(Published Monday, February 19, 2007 11:02:42 AM CST)
A d v e r t i s e m e n t
By Gina Duwe Gazette Staff
Evansville
A new retail center built on the city's east side has attracted three new businesses to the city and expanded an established one.
The retail center located on Brown School Road behind the new ACE Hardware adds to the east-side growth and created about a dozen new jobs, said Roger Berg, a developer of the project.
The center includes a real estate business, a pet store, a full-service salon and a physical therapy clinic.
"There's certain businesses that fit different locations. Some can be real fine downtown, but others need more immediate parking," Berg said. "I think we need to try to offer both."
The nearly 10,000-square-foot building opened the doors for several local entrepreneurs, each wanting to fill unmet needs in the growing city.
Xandra Kashkashian moved here from Philadelphia after working for years in the pet industry, and said it seemed like the natural thing to start Big Sweeties Pet Supply Center. She noticed plenty of pet owners in Evansville, but no place to get pet supplies.
"You have to go 17, 18 miles in any direction, so we thought this was a place to put one in," she said. "It would be like a whole population without a grocery store."
The same went for physical therapist Blase Strobl.
He started his first clinic in Janesville about 12 years ago, and found many of his patients were driving from Evansville, said his wife, Katarina, who also works in the office.
Now his clinic, Evansville Physical Therapy and Rehabilitation Specialists, will provide residents with care in a private-clinic setting, including an aquatic center coming in spring.
"That definitely sets our clinic apart from our other clinics and other hospitals," she said.
Blase also owns a clinic in Clinton.
Evansville native Shannon Winger-Omvig also found a need for "a more upscale" full-service salon. She opened Indulge Spa & Salon after working for Heads Up Hair Design in Evansville. Her hair salon includes tanning, massage, facials, nails and body treatments.
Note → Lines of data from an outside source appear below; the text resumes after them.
-- ==== Sys2Proof/Laws/Kept.lean ====
section
/-! SUPPORT. Everything a step can do, once: a relation between states that holds across each primitive update
and composes holds across every step. An invariant P is the relation "P before gives P after"; a frame is the
relation "this field is the same". -/

namespace Sys2Proof.Machine

/-- A relation that composes and holds across every primitive update the work nested inside a command can
make. The guards say what is known where the update is made. -/
structure Kept (env : Env) (R : State → State → Prop) : Prop where
  refl : ∀ s, R s s
  trans : ∀ s t u, R s t → R t u → R s u
  emit : ∀ s e, R s (emit e s)
  observe : ∀ s c o, R s (observe c o s)
  line : ∀ s c l ln, (ln.st = .acknowledged → (lineAt s c l).st = .acknowledged) →
    R s { s with lines := s.lines.modify c fun row => row.set l ln }
  byte : ∀ s r o v, R s (writeRegion r o v s)
  bank : ∀ s b off, R s (setBankOffset b off s)
  scroll : ∀ s L e v, R s (setScrollEntry L e v s)
  latch : ∀ s n w, R s (setLatch n w s)
  flip : ∀ s b, R s { s with flip := b }
  palette : ∀ s n rgb, R s { s with palette := s.palette.set n rgb }
  lookup : ∀ s n (v : Word16), v.toNat < s.params.npal → R s { s with lookup := s.lookup.set n v }
  timer : ∀ s n T, R s { s with timers := s.timers.set n T }
  dirty : ∀ s L t b, R s (setDirty L t b s)
  cell : ∀ s L t tl, R s (setCache L t tl s)
  fb : ∀ s fb, fb.length = s.fb.length → R s { s with fb := fb }
  inHandler : ∀ s b, R s { s with inHandler := b }
  ext : ∀ s n, R s { s with extMem := n }
  now : ∀ s v, R s { s with now := v }
  cursorI : ∀ s v, R s { s with i := v }
  cursorK : ∀ s v, R s { s with k := v }
  carry : ∀ s c v, R s (setCarry c v s)
  inFrame : ∀ s b, R s { s with inFrame := b }
  endFrame : ∀ s, R s (endFrame s)
  fatal : ∀ s code, s.phase = .run → R s (fatalState code s)

/-- A part of a command keeps R: it completes in a related state of the same phase, or it ends in a fatal
error in a related state, or it wrote nothing. -/
def Res.Keeps {α : Type} (R : State → State → Prop) (s : State) : Res α → Prop
  | .ok _ t => R s t ∧ t.phase = s.phase
  | .config _ => True
  | .refuse _ => True
  | .fatal _ t => R s t

namespace Kept

variable {env : Env} {R : State → State → Prop} {α β : Type}

/-! ## Composition -/

theorem ok_self (K : Kept env R) (s : State) (v : α) : (Res.ok v s).Keeps R s := ⟨K.refl s, rfl⟩

theorem after (K : Kept env R) {s t : State} {x : Res α} (h : R s t) (hp : t.phase = s.phase)
    (hx : x.Keeps R t) : x.Keeps R s := by
  cases x with
  | ok v u => exact ⟨K.trans _ _ _ h hx.1, hx.2.trans hp⟩
  | config => trivial
  | refuse => trivial
  | fatal code u => exact K.trans _ _ _ h hx

theorem seq (K : Kept env R) {s : State} {x : Res α} {f : α → State → Res β} (hx : x.Keeps R s)
    (hf : ∀ v t, t.phase = s.phase → (f v t).Keeps R t) : (andThen x f).Keeps R s := by
  cases x with
  | ok v t => exact K.after hx.1 hx.2 (hf v t hx.2)
  | config => trivial
  | refuse => trivial
  | fatal code u => exact hx

theorem raise (K : Kept env R) {s : State} (hs : s.phase = .run) (code : Byte) :
    (raiseFatal (α := α) code s).Keeps R s := K.fatal s code hs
"I'm hoping to accommodate the growth of Evansville," she said. "We have a lot of people from bigger cities where they're used to something a little nicer to accommodate all the services in one area."
For Allen Realty, it was space needs.
The real estate agency has been in business for four years, and the move doubled the size of its previous office on East Main Street, owner Lauri Allen said.
With the space came four new employees, too, she said.